In this analysis, we first compare disease burden between enrollees who receive cost-sharing reductions and those who do not. We then examine rates of ED visits and MH-related visits by income group.
Disease burden was similar between lower-income and higher-income enrollees
Among the 8 million silver enrollees on ACA marketplaces in 2018, 74% qualify for cost-sharing reductions (Exhibit 1). There are more females than males, and most are between ages 18 and 64. One surprising finding is that except for diabetes, lower-income enrollees do not have drastically different disease prevalence. We expected to find sicker enrollees among the lower-income group because lower income is associated with a range of chronic diseases such as diabetes, cardiovascular diseases, and respiratory disorders. The lack of any discernible higher disease burden implies some amount of underdiagnosis in this sample.

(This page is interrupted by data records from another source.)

-- ==== Sys2Proof/Laws/Ops.lean ====
section
/-! SUPPORT. What the shared operations can do, said once for each: which fields of State an operation may change, and the
fields it leaves, as simp lemmas. -/

namespace Sys2Proof.Machine

variable (s : State)

@[simp] theorem setFld_dft (f : Fld) (v i j : Nat) : (s.setFld f v i j).dft = s.dft := rfl
@[simp] theorem setFld_vaux (f : Fld) (v i j : Nat) : (s.setFld f v i j).vaux = s.vaux := rfl
@[simp] theorem setFld_portUp (f : Fld) (v i j : Nat) : (s.setFld f v i j).portUp = s.portUp := rfl
@[simp] theorem setFld_coreUp (f : Fld) (v i j : Nat) : (s.setFld f v i j).coreUp = s.coreUp := rfl
@[simp] theorem setFld_coldRst (f : Fld) (v i j : Nat) : (s.setFld f v i j).coldRst = s.coldRst := rfl
@[simp] theorem setFld_warmRst (f : Fld) (v i j : Nat) : (s.setFld f v i j).warmRst = s.warmRst := rfl
@[simp] theorem setFld_freezeIn (f : Fld) (v i j : Nat) : (s.setFld f v i j).freezeIn = s.freezeIn := rfl
@[simp] theorem setFld_wakeIn (f : Fld) (v i j : Nat) : (s.setFld f v i j).wakeIn = s.wakeIn := rfl
@[simp] theorem setFld_hiLatch (f : Fld) (v i j : Nat) : (s.setFld f v i j).hiLatch = s.hiLatch := rfl
@[simp] theorem setFld_wrHold (f : Fld) (v i j : Nat) : (s.setFld f v i j).wrHold = s.wrHold := rfl
@[simp] theorem setFld_rdata (f : Fld) (v i j : Nat) : (s.setFld f v i j).rdata = s.rdata := rfl
@[simp] theorem setFld_now (f : Fld) (v i j : Nat) : (s.setFld f v i j).now = s.now := rfl
@[simp] theorem setFld_lehrNow (f : Fld) (v i j : Nat) : (s.setFld f v i j).lehrNow = s.lehrNow := rfl
@[simp] theorem setFld_port (f : Fld) (v i j : Nat) : (s.setFld f v i j).port = s.port := rfl
@[simp] theorem setFld_agt (f : Fld) (v i j : Nat) : (s.setFld f v i j).agt = s.agt := rfl
@[simp] theorem setFld_shadow (f : Fld) (v i j : Nat) : (s.setFld f v i j).shadow = s.shadow := rfl
@[simp] theorem setFld_sl (f : Fld) (v i j : Nat) : (s.setFld f v i j).sl = s.sl := rfl
@[simp] theorem setFld_cab (f : Fld) (v i j : Nat) : (s.setFld f v i j).cab = s.cab := rfl
@[simp] theorem setFld_mem (f : Fld) (v i j : Nat) : (s.setFld f v i j).mem = s.mem := rfl
@[simp] theorem setFld_integ (f : Fld) (v i j : Nat) : (s.setFld f v i j).integ = s.integ := rfl
@[simp] theorem setFld_repair (f : Fld) (v i j : Nat) : (s.setFld f v i j).repair = s.repair := rfl
@[simp] theorem setFld_govSlot (f : Fld) (v i j : Nat) : (s.setFld f v i j).govSlot = s.govSlot := rfl
@[simp] theorem setFld_govCap (f : Fld) (v i j : Nat) : (s.setFld f v i j).govCap = s.govCap := rfl
@[simp] theorem setFld_govBg (f : Fld) (v i j : Nat) : (s.setFld f v i j).govBg = s.govBg := rfl
@[simp] theorem setFld_stw (f : Fld) (v i j : Nat) : (s.setFld f v i j).stw = s.stw := rfl
@[simp] theorem setFld_hutch (f : Fld) (v i j : Nat) : (s.setFld f v i j).hutch = s.hutch := rfl
@[simp] theorem setFld_lehr (f : Fld) (v i j : Nat) : (s.setFld f v i j).lehr = s.lehr := rfl
@[simp] theorem setFld_pt (f : Fld) (v i j : Nat) : (s.setFld f v i j).pt = s.pt := rfl
@[simp] theorem setFld_start (f : Fld) (v i j : Nat) : (s.setFld f v i j).start = s.start := rfl
@[simp] theorem setFld_fault (f : Fld) (v i j : Nat) : (s.setFld f v i j).fault = s.fault := rfl
@[simp] theorem setFld_nq (f : Fld) (v i j : Nat) : (s.setFld f v i j).nq = s.nq := rfl
@[simp] theorem setFld_fb (f : Fld) (v i j : Nat) : (s.setFld f v i j).fb = s.fb := rfl
@[simp] theorem setFld_irq (f : Fld) (v i j : Nat) : (s.setFld f v i j).irq = s.irq := rfl
@[simp] theorem setFld_cmd (f : Fld) (v i j : Nat) : (s.setFld f v i j).cmd = s.cmd := rfl
@[simp] theorem setFld_sleepReady (f : Fld) (v i j : Nat) : (s.setFld f v i j).sleepReady = s.sleepReady := rfl
@[simp] theorem setFld_frzReq (f : Fld) (v i j : Nat) : (s.setFld f v i j).frzReq = s.frzReq := rfl
@[simp] theorem setFld_frzCode (f : Fld) (v i j : Nat) : (s.setFld f v i j).frzCode = s.frzCode := rfl
@[simp] theorem setFld_frzOrigin (f : Fld) (v i j : Nat) : (s.setFld f v i j).frzOrigin = s.frzOrigin := rfl
@[simp] theorem setFld_walks (f : Fld) (v i j : Nat) : (s.setFld f v i j).walks = s.walks := rfl
@[simp] theorem setFld_conf (f : Fld) (v i j : Nat) : (s.setFld f v i j).conf = s.conf := rfl
@[simp] theorem setFld_tx (f : Fld) (v i j : Nat) : (s.setFld f v i j).tx = s.tx := rfl
@[simp] theorem setFld_memTx (f : Fld) (v i j : Nat) : (s.setFld f v i j).memTx = s.memTx := rfl
@[simp] theorem setFld_ptTx (f : Fld) (v i j : Nat) : (s.setFld f v i j).ptTx = s.ptTx := rfl
@[simp] theorem setFld_work (f : Fld) (v i j : Nat) : (s.setFld f v i j).work = s.work := rfl
@[simp] theorem setFld_free (f : Fld) (v i j : Nat) : (s.setFld f v i j).free = s.free := rfl
@[simp] theorem setFld_pending (f : Fld) (v i j : Nat) : (s.setFld f v i j).pending = s.pending := rfl

@[simp] theorem addFld_dft (f : Fld) (n i j : Nat) : (s.addFld f n i j).dft = s.dft := rfl
@[simp] theorem addFld_vaux (f : Fld) (n i j : Nat) : (s.addFld f n i j).vaux = s.vaux := rfl
@[simp] theorem addFld_portUp (f : Fld) (n i j : Nat) : (s.addFld f n i j).portUp = s.portUp := rfl
@[simp] theorem addFld_coreUp (f : Fld) (n i j : Nat) : (s.addFld f n i j).coreUp = s.coreUp := rfl
@[simp] theorem addFld_coldRst (f : Fld) (n i j : Nat) : (s.addFld f n i j).coldRst = s.coldRst := rfl
@[simp] theorem addFld_warmRst (f : Fld) (n i j : Nat) : (s.addFld f n i j).warmRst = s.warmRst := rfl
@[simp] theorem addFld_freezeIn (f : Fld) (n i j : Nat) : (s.addFld f n i j).freezeIn = s.freezeIn := rfl
@[simp] theorem addFld_wakeIn (f : Fld) (n i j : Nat) : (s.addFld f n i j).wakeIn = s.wakeIn := rfl
@[simp] theorem addFld_hiLatch (f : Fld) (n i j : Nat) : (s.addFld f n i j).hiLatch = s.hiLatch := rfl
@[simp] theorem addFld_wrHold (f : Fld) (n i j : Nat) : (s.addFld f n i j).wrHold = s.wrHold := rfl
@[simp] theorem addFld_rdata (f : Fld) (n i j : Nat) : (s.addFld f n i j).rdata = s.rdata := rfl
@[simp] theorem addFld_now (f : Fld) (n i j : Nat) : (s.addFld f n i j).now = s.now := rfl
@[simp] theorem addFld_lehrNow (f : Fld) (n i j : Nat) : (s.addFld f n i j).lehrNow = s.lehrNow := rfl
@[simp] theorem addFld_port (f : Fld) (n i j : Nat) : (s.addFld f n i j).port = s.port := rfl
@[simp] theorem addFld_agt (f : Fld) (n i j : Nat) : (s.addFld f n i j).agt = s.agt := rfl
@[simp] theorem addFld_shadow (f : Fld) (n i j : Nat) : (s.addFld f n i j).shadow = s.shadow := rfl
@[simp] theorem addFld_sl (f : Fld) (n i j : Nat) : (s.addFld f n i j).sl = s.sl := rfl
@[simp] theorem addFld_cab (f : Fld) (n i j : Nat) : (s.addFld f n i j).cab = s.cab := rfl
@[simp] theorem addFld_mem (f : Fld) (n i j : Nat) : (s.addFld f n i j).mem = s.mem := rfl
@[simp] theorem addFld_integ (f : Fld) (n i j : Nat) : (s.addFld f n i j).integ = s.integ := rfl
@[simp] theorem addFld_repair (f : Fld) (n i j : Nat) : (s.addFld f n i j).repair = s.repair := rfl
@[simp] theorem addFld_govSlot (f : Fld) (n i j : Nat) : (s.addFld f n i j).govSlot = s.govSlot := rfl
@[simp] theorem addFld_govCap (f : Fld) (n i j : Nat) : (s.addFld f n i j).govCap = s.govCap := rfl
@[simp] theorem addFld_govBg (f : Fld) (n i j : Nat) : (s.addFld f n i j).govBg = s.govBg := rfl
@[simp] theorem addFld_stw (f : Fld) (n i j : Nat) : (s.addFld f n i j).stw = s.stw := rfl
@[simp] theorem addFld_hutch (f : Fld) (n i j : Nat) : (s.addFld f n i j).hutch = s.hutch := rfl
@[simp] theorem addFld_lehr (f : Fld) (n i j : Nat) : (s.addFld f n i j).lehr = s.lehr := rfl
@[simp] theorem addFld_pt (f : Fld) (n i j : Nat) : (s.addFld f n i j).pt = s.pt := rfl
@[simp] theorem addFld_start (f : Fld) (n i j : Nat) : (s.addFld f n i j).start = s.start := rfl
@[simp] theorem addFld_fault (f : Fld) (n i j : Nat) : (s.addFld f n i j).fault = s.fault := rfl
@[simp] theorem addFld_nq (f : Fld) (n i j : Nat) : (s.addFld f n i j).nq = s.nq := rfl
@[simp] theorem addFld_fb (f : Fld) (n i j : Nat) : (s.addFld f n i j).fb = s.fb := rfl
@[simp] theorem addFld_irq (f : Fld) (n i j : Nat) : (s.addFld f n i j).irq = s.irq := rfl
@[simp] theorem addFld_cmd (f : Fld) (n i j : Nat) : (s.addFld f n i j).cmd = s.cmd := rfl
@[simp] theorem addFld_sleepReady (f : Fld) (n i j : Nat) : (s.addFld f n i j).sleepReady = s.sleepReady := rfl
@[simp] theorem addFld_frzReq (f : Fld) (n i j : Nat) : (s.addFld f n i j).frzReq = s.frzReq := rfl
@[simp] theorem addFld_frzCode (f : Fld) (n i j : Nat) : (s.addFld f n i j).frzCode = s.frzCode := rfl
@[simp] theorem addFld_frzOrigin (f : Fld) (n i j : Nat) : (s.addFld f n i j).frzOrigin = s.frzOrigin := rfl
@[simp] theorem addFld_walks (f : Fld) (n i j : Nat) : (s.addFld f n i j).walks = s.walks := rfl
@[simp] theorem addFld_conf (f : Fld) (n i j : Nat) : (s.addFld f n i j).conf = s.conf := rfl
@[simp] theorem addFld_tx (f : Fld) (n i j : Nat) : (s.addFld f n i j).tx = s.tx := rfl
@[simp] theorem addFld_memTx (f : Fld) (n i j : Nat) : (s.addFld f n i j).memTx = s.memTx := rfl
@[simp] theorem addFld_ptTx (f : Fld) (n i j : Nat) : (s.addFld f n i j).ptTx = s.ptTx := rfl
@[simp] theorem addFld_work (f : Fld) (n i j : Nat) : (s.addFld f n i j).work = s.work := rfl
@[simp] theorem addFld_free (f : Fld) (n i j : Nat) : (s.addFld f n i j).free = s.free := rfl
@[simp] theorem addFld_pending (f : Fld) (n i j : Nat) : (s.addFld f n i j).pending = s.pending := rfl

@[simp] theorem setAgt_dft (a w : Nat) : (s.setAgt a w).dft = s.dft := rfl
@[simp] theorem setAgt_vaux (a w : Nat) : (s.setAgt a w).vaux = s.vaux := rfl
@[simp] theorem setAgt_portUp (a w : Nat) : (s.setAgt a w).portUp = s.portUp := rfl
@[simp] theorem setAgt_coreUp (a w : Nat) : (s.setAgt a w).coreUp = s.coreUp := rfl
@[simp] theorem setAgt_coldRst (a w : Nat) : (s.setAgt a w).coldRst = s.coldRst := rfl
@[simp] theorem setAgt_warmRst (a w : Nat) : (s.setAgt a w).warmRst = s.warmRst := rfl
@[simp] theorem setAgt_freezeIn (a w : Nat) : (s.setAgt a w).freezeIn = s.freezeIn := rfl
@[simp] theorem setAgt_wakeIn (a w : Nat) : (s.setAgt a w).wakeIn = s.wakeIn := rfl
@[simp] theorem setAgt_regs (a w : Nat) : (s.setAgt a w).regs = s.regs := rfl
@[simp] theorem setAgt_hiLatch (a w : Nat) : (s.setAgt a w).hiLatch = s.hiLatch := rfl
@[simp] theorem setAgt_wrHold (a w : Nat) : (s.setAgt a w).wrHold = s.wrHold := rfl
@[simp] theorem setAgt_rdata (a w : Nat) : (s.setAgt a w).rdata = s.rdata := rfl
@[simp] theorem setAgt_now (a w : Nat) : (s.setAgt a w).now = s.now := rfl
@[simp] theorem setAgt_lehrNow (a w : Nat) : (s.setAgt a w).lehrNow = s.lehrNow := rfl
@[simp] theorem setAgt_port (a w : Nat) : (s.setAgt a w).port = s.port := rfl
@[simp] theorem setAgt_shadow (a w : Nat) : (s.setAgt a w).shadow = s.shadow := rfl
@[simp] theorem setAgt_sl (a w : Nat) : (s.setAgt a w).sl = s.sl := rfl
@[simp] theorem setAgt_cab (a w : Nat) : (s.setAgt a w).cab = s.cab := rfl
@[simp] theorem setAgt_mem (a w : Nat) : (s.setAgt a w).mem = s.mem := rfl
@[simp] theorem setAgt_integ (a w : Nat) : (s.setAgt a w).integ = s.integ := rfl
@[simp] theorem setAgt_repair (a w : Nat) : (s.setAgt a w).repair = s.repair := rfl
@[simp] theorem setAgt_govSlot (a w : Nat) : (s.setAgt a w).govSlot = s.govSlot := rfl
@[simp] theorem setAgt_govCap (a w : Nat) : (s.setAgt a w).govCap = s.govCap := rfl
@[simp] theorem setAgt_govBg (a w : Nat) : (s.setAgt a w).govBg = s.govBg := rfl
@[simp] theorem setAgt_stw (a w : Nat) : (s.setAgt a w).stw = s.stw := rfl
@[simp] theorem setAgt_hutch (a w : Nat) : (s.setAgt a w).hutch = s.hutch := rfl
@[simp] theorem setAgt_lehr (a w : Nat) : (s.setAgt a w).lehr = s.lehr := rfl
@[simp] theorem setAgt_pt (a w : Nat) : (s.setAgt a w).pt = s.pt := rfl
@[simp] theorem setAgt_start (a w : Nat) : (s.setAgt a w).start = s.start := rfl
@[simp] theorem setAgt_fault (a w : Nat) : (s.setAgt a w).fault = s.fault := rfl
@[simp] theorem setAgt_nq (a w : Nat) : (s.setAgt a w).nq = s.nq := rfl
@[simp] theorem setAgt_fb (a w : Nat) : (s.setAgt a w).fb = s.fb := rfl
@[simp] theorem setAgt_irq (a w : Nat) : (s.setAgt a w).irq = s.irq := rfl
@[simp] theorem setAgt_cmd (a w : Nat) : (s.setAgt a w).cmd = s.cmd := rfl
@[simp] theorem setAgt_sleepReady (a w : Nat) : (s.setAgt a w).sleepReady = s.sleepReady := rfl
@[simp] theorem setAgt_frzReq (a w : Nat) : (s.setAgt a w).frzReq = s.frzReq := rfl
@[simp] theorem setAgt_frzCode (a w : Nat) : (s.setAgt a w).frzCode = s.frzCode := rfl
@[simp] theorem setAgt_frzOrigin (a w : Nat) : (s.setAgt a w).frzOrigin = s.frzOrigin := rfl
@[simp] theorem setAgt_walks (a w : Nat) : (s.setAgt a w).walks = s.walks := rfl
@[simp] theorem setAgt_conf (a w : Nat) : (s.setAgt a w).conf = s.conf := rfl
@[simp] theorem setAgt_tx (a w : Nat) : (s.setAgt a w).tx = s.tx := rfl
@[simp] theorem setAgt_memTx (a w : Nat) : (s.setAgt a w).memTx = s.memTx := rfl
@[simp] theorem setAgt_ptTx (a w : Nat) : (s.setAgt a w).ptTx = s.ptTx := rfl
@[simp] theorem setAgt_work (a w : Nat) : (s.setAgt a w).work = s.work := rfl
@[simp] theorem setAgt_free (a w : Nat) : (s.setAgt a w).free = s.free := rfl
@[simp] theorem setAgt_pending (a w : Nat) : (s.setAgt a w).pending = s.pending := rfl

Characteristics of enrollees in individual marketplace silver plans
|Enrollees without cost-sharing reductions
(n = 2,124,112)
|Enrollees who received cost-sharing reductions
(n = 6,012,154)
|Chronic Lung Disease||5.5%||5.7%|
|Specified Heart Arrhythmias||1.3%||1.2%|
|Seizure Disorders and Convulsions||0.7%||0.8%|
|Inflammatory Bowel Disease||0.6%||0.5%|
The lowest-income enrollees use the most ED visits.
Despite having similar disease burdens, lower-income enrollees have higher rates of ED visits (Exhibit 2). In fact, the lowest-income group (i.e., 100-150% FPL) use the ED twice as much as the highest-income group (>250% FPL). This association has been well documented in other populations. While the lower cost sharing for lower-income enrollees may play some role in the decision to visit the ED, it is not likely the most important factor, as evidenced by the lack of increases in ED visits in states that expanded Medicaid coverage.

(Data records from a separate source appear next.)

-- ==== Sys2Proof/Laws/Run.lean ====
section
/-! SUPPORT. What a run of a command can do, said once: `run` answers a next state unless DFT_MODE = 1, `finish` of a restful
state changes the interrupt controller alone, and the reads and writes of the repeated pieces of state. -/

namespace Sys2Proof.Machine

theorem run_next (f : State → State) (s : State) (h : s.dft = false) : run f s = .next (finish (f (freshOut s))) := by
  simp [run, h]

theorem run_dft (f : State → State) (s : State) (h : s.dft = true) : run f s = .refused .dftMode := by simp [run, h]

/-- A command whose meaning is `run f` completes with what `f` gives. -/
theorem completes_run {c : Instr} {s : State} {P : State → Prop} (f : State → State) (hx : exec c s = run f s)
    (h : s.dft = false) (hp : P (f (freshOut s))) : Completes c s P :=
  ⟨f (freshOut s), by rw [hx, run_next f s h], hp⟩

theorem finish_restful (s : State) (h : restful s = true) : finish s = sampleIrq s := by simp [finish, h]

/-! ### Reading back -/

@[simp] theorem reg_setReg (s : State) (r : RegName) (v : BitVec 64) (i j : Nat) : (s.setReg r v i j).reg r i j = v := by
  simp [State.reg, State.setReg]

@[simp] theorem fport_setFport (s : State) (p : Nat) (v : FPort) : (s.setFport p v).fport p = v := by
  simp [State.fport, State.setFport]

@[simp] theorem thr_setThr (s : State) (t : Nat) (v : Thread) : (s.setThr t v).thr t = v := by
  simp [State.thr, State.setThr]

theorem thr_setThr_ne (s : State) (t k : Nat) (v : Thread) (h : k ≠ t) : (s.setThr t v).thr k = s.thr k := by
  simp [State.thr, State.setThr, SMap.getD_set_ne _ _ _ _ _ h]

@[simp] theorem trkE_setTrkE (s : State) (n : Nat) (v : Trk) : (s.setTrkE n v).trkE n = v := by
  simp [State.trkE, State.setTrkE]

@[simp] theorem holdE_setHoldE (s : State) (n : Nat) (v : HoldSlot) : (s.setHoldE n v).holdE n = v := by
  simp [State.holdE, State.setHoldE]

@[simp] theorem recE_setRecE (s : State) (n : Nat) (v : AccRec) : (s.setRecE n v).recE n = v := by
  simp [State.recE, State.setRecE]

@[simp] theorem datE_setDatE (s : State) (p e : Nat) (v : DatEntry) : (s.setDatE p e v).datE p e = v := by
  simp [State.datE, State.setDatE]

@[simp] theorem mport_setMport (s : State) (n : Nat) (v : MPort) : (s.setMport n v).mport n = v := by
  simp [State.mport, State.setMport]

@[simp] theorem hut_setHut (s : State) (n : Nat) (v : Hutch) : (s.setHut n v).hut n = v := by
  simp [State.hut, State.setHut]

@[simp] theorem slq_setSlq (s : State) (n : Nat) (v : SliceQ) : (s.setSlq n v).slq n = v := by
  simp [State.slq, State.setSlq]

@[simp] theorem drq_setDrq (s : State) (n : Nat) (v : DrawerQ) : (s.setDrq n v).drq n = v := by
  simp [State.drq, State.setDrq]

/-- A general register other than g0 reads back what was written; g0 reads 0 (R237). -/
theorem greg_setGreg (s : State) (t n : Nat) (v : BitVec 64) : (s.setGreg t n v).greg t n = if n = 0 then 0 else v := by
  by_cases h : n = 0 <;> simp [State.greg, State.setGreg, h]

/-! ### The memories keep their canonical form -/

/-- A write of a local memory word keeps the canonical form. -/
theorem lwrite_wf (s : State) (t w : Nat) (v : BitVec 64) (h : Memory.wf s) : Memory.wf (lwrite s t w v) := by
  simp only [Memory.wf, lwrite, wordWritten_stw, wordWritten_cab, wordWritten_agt]
  exact ⟨SMap.wf_set _ _ _ _ h.1, h.2.1, h.2.2.1, h.2.2.2⟩

/-- A write of the agent table keeps it. -/
theorem agtWrite_wf (s : State) (a w : Nat) (h : Memory.wf s) : Memory.wf (agtWrite s a w) := by
  simp only [Memory.wf, agtWrite, shadowAgt_stw, shadowAgt_cab, shadowAgt_agt, wordWritten_stw, wordWritten_cab, wordWritten_agt]
  exact ⟨h.1, h.2.1, h.2.2.1, SMap.wf_set _ _ _ _ h.2.2.2⟩

theorem noteWritten_stw (s : State) (d w : Nat) : (noteWritten s d w).stw = s.stw := rfl
theorem noteWritten_agt (s : State) (d w : Nat) : (noteWritten s d w).agt = s.agt := rfl
theorem noteWritten_words (s : State) (d w : Nat) : (noteWritten s d w).cab.words = s.cab.words := rfl
theorem noteWritten_spare (s : State) (d w : Nat) : (noteWritten s d w).cab.spare = s.cab.spare := rfl

/-- A write of a Drawer word keeps it. -/
theorem drawerPut_wf (s : State) (d w : Nat) (v : BitVec 120) (h : Memory.wf s) : Memory.wf (drawerPut s d w v) := by
  unfold drawerPut
  cases spareOf s d w with
  | some k =>
    simp only [Memory.wf, noteWritten_stw, noteWritten_agt, noteWritten_words, noteWritten_spare, wordWritten_stw,
      wordWritten_cab, wordWritten_agt]
    exact ⟨h.1, h.2.1, SMap.wf_set _ _ _ _ h.2.2.1, h.2.2.2⟩
  | none =>
    simp only [Memory.wf, noteWritten_stw, noteWritten_agt, noteWritten_words, noteWritten_spare, wordWritten_stw,
      wordWritten_cab, wordWritten_agt]
    exact ⟨h.1, SMap.wf_set _ _ _ _ h.2.1, h.2.2.1, h.2.2.2⟩

theorem reset_wf : Memory.wf State.reset := ⟨rfl, rfl, rfl, rfl⟩

end Sys2Proof.Machine
end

There is clear evidence, however, that even when people have insurance, they still have difficulty obtaining timely outpatient care. This is especially true for lower-income people, who often struggle with access to care. Lack of access leads to delayed medical help until their condition worsens. Hospital care is expensive. It is important for policymakers and payers to understand how social factors affect ED use. This knowledge can potentially help lower cost and improve outpatient care for the more disadvantaged groups.
The lowest-income enrollees are potentially underutilizing MH care.

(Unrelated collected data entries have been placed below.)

/-- A SETTLE message of line 0x40 leads the MNT class of its slice; the governor allows the background. -/
def settling (typ operand : Nat) : State := { net with
  govBg := 0xFFFF, sl := { slice0 with sl := [(n40, { sliceQ0 with mntQ := [⟨typ, 0x40, 3, operand, false, none⟩] })] } }
theorem wit_MaintenanceEntries : (∀ t ∈ [(0x3C, 0), (0x3E, 0), (0x3D, 1), (0x3D, 0), (0x3F, 0)],
      mntElig (settling t.1 t.2) n40 = true ∧ mayIssue (settling t.1 t.2) n40 4 = true) ∧ sliceIssues (settling 0x3C 0) n40 = true ∧
    blocker (settling 0x3C 0) 0x40 false none = none ∧ allocEntry (settling 0x3C 0) n40 2 = some 0 ∧ (settling 0x3C 0).govBg.getLsbD (n40 / 8) = true ∧
    adoptingSlice net n40 = false ∧ mntElig net n40 = false ∧ net.govBg.getLsbD 0 = false := by decide +kernel
theorem settling_well (typ operand : Nat) : Well (settling typ operand) := well_of net_well rfl rfl rfl rfl rfl rfl
def repeating : State := { net with sl := { slice0 with trk := [(n40 * 512, { trk0 with
  valid := true, cls := 2, typ := 0x3D, deadline := 9000, step := 3 })] } }
theorem wit_MaintenanceEntries_repeat : ((trkOfSlice repeating n40).find? (fun e => e.2.valid && e.2.cls == 2 && e.2.typ == 0x3D &&
    e.2.deadline != 0)).map (·.1) = some 0 ∧ trkOfSlice net n40 = [] := by decide +kernel

/-! ### Witnesses: stewards -/

theorem issues_runs (n : Nat) (h : n = 4 ∨ n = 8) : Issues (on 9 runs) 9 n := by
  unfold Issues; rcases h with rfl | rfl <;> decide +kernel
theorem issues_edge : Issues (on 9 { runs with pc := 0xFFFC }) 9 4 ∧ Issues (on 9 { runs with pc := 0xFFF8 }) 9 8 := by
  unfold Issues; decide +kernel
theorem handles_runs : CanHandle (on 9 runs) 9 := by unfold CanHandle; decide +kernel

theorem wit_AluAndCompareResults : (insLen (ins 10 2 1 0) = 4 ∧ (ins 10 2 1 0).fn.toNat < 64 ∧ (ins 10 2 1 0).ext = none) ∧
    (insLen (insX 10 2 0 0 5) = 8 ∧ (insX 10 2 0 0 5).gb = 0) ∧ (ins 7 2 1 47).gd.toNat < 8 ∧ (ins 7 2 1 39).fn.toNat < 48 ∧
    (ins 7 2 1 39).fn.toNat % 16 < 8 := by decide
theorem wit_FieldOperations : (op2 (on 9 runs) 9 (insX 10 2 0 0xF 0x3F20)).toNat = 0x3F20 ∧
    min (0x3F20 / 256 % 64 + 1) (64 - 0x3F20 % 64) = 32 := by decide +kernel
theorem wit_BranchTargets : (on 9 runs).dft = false ∧ (on 9 runs).pred 9 2 = false ∧ (ins 0 31 0 3).gd = 0 ∧ (ins 0 31 0 3).fn.toNat < 4 := by
  decide +kernel

/-- Addresses: the last byte of local memory, the first and last word of the boot ROM (cluster 0), the Hutch window. -/
def hutchAt : Thread := { runs with g := [(1, 0xFFF8), (2, 0x10FF8), (3, 0x0001000000001000), (4, 0x0000000000011000)] }
def hutched (t : Nat) : State := { on t hutchAt with hutch := [(t / 4, { (net.hut (t / 4)) with
  miss := some ⟨⟨some 8, 0, 0, .fetch 0, 0x41, false⟩, none, false, false⟩ })] }
theorem wit_LocalLoadsAndStores : ((gaV (hutched 9) 9 (ins 5 1 0 0)) + (0#11).signExtend 64).toNat = 0xFFF8 ∧
    maskOf (hutched 9) .stw 9 (0xFFF8 / 8) = 0 ∧ ((gaV (hutched 3) 3 (ins 5 2 0 7)) + (7#11).signExtend 64).toNat = 0x10FFF ∧
    (3#6).toNat < 4 ∧ (gaV (hutched 9) 9 (ins 5 3 0 0)).toNat / 2 ^ 48 = 1 ∧ hutMapped (hutched 9) (0x0001000000001000 / 64 % 2 ^ 42) = true ∧
    ((hutched 9).hut 2).miss ≠ none ∧ ((hutched 9).hut 2).maint = none ∧ (gaV (hutched 9) 9 (ins 5 4 0 0)).toNat = 0x11000 ∧
    0x11000 / 2 ^ 48 ≠ 1 ∧ (hutched 9).fld Fld.CL_INJ_ARM 2 2 = 0 := by decide +kernel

The lowest-income enrollees on ACA marketplaces have the lowest rates of MH-related visits (Exhibit 2). Given that low-income individuals experience poorer MH, and that all marketplace plans have to cover mental and behavioral health services, the observed difference is likely not a coverage issue. Instead, lower use may be a result of non-financial access barriers such as perceived discrimination or lower perceived need.
Indeed, among adults with a positive screening for depression or anxiety, over a quarter did not receive MH counselling. Minority racial/ethnic groups and rural populations are even less likely to receive MH services. Resolving unmet MH needs will require a better understanding of social factors that affect MH services use.
Achieving health equity for ACA marketplace enrollees may require more than simply providing coverage.
In summary, even with lower cost-sharing and similar disease burden, poorer enrollees use more ED and fewer MH services. These results suggest that health care disparities exist on ACA marketplaces. They are important because health care disparity is one metric for measuring progress toward achieving health equity. Our analysis provides a first step in describing what these disparities are.
Indeed, California, Connecticut, Massachusetts, and the District of Columbia have developed strategies to advance health equity on their marketplaces. While their approaches vary, the common lesson learned is that ACA marketplaces need to better understand the people they serve. Policymakers and payers should continue to assess both the social and medical reasons behind health care disparities. This knowledge will be crucial for advancing health equity for enrollees in ACA marketplace plans.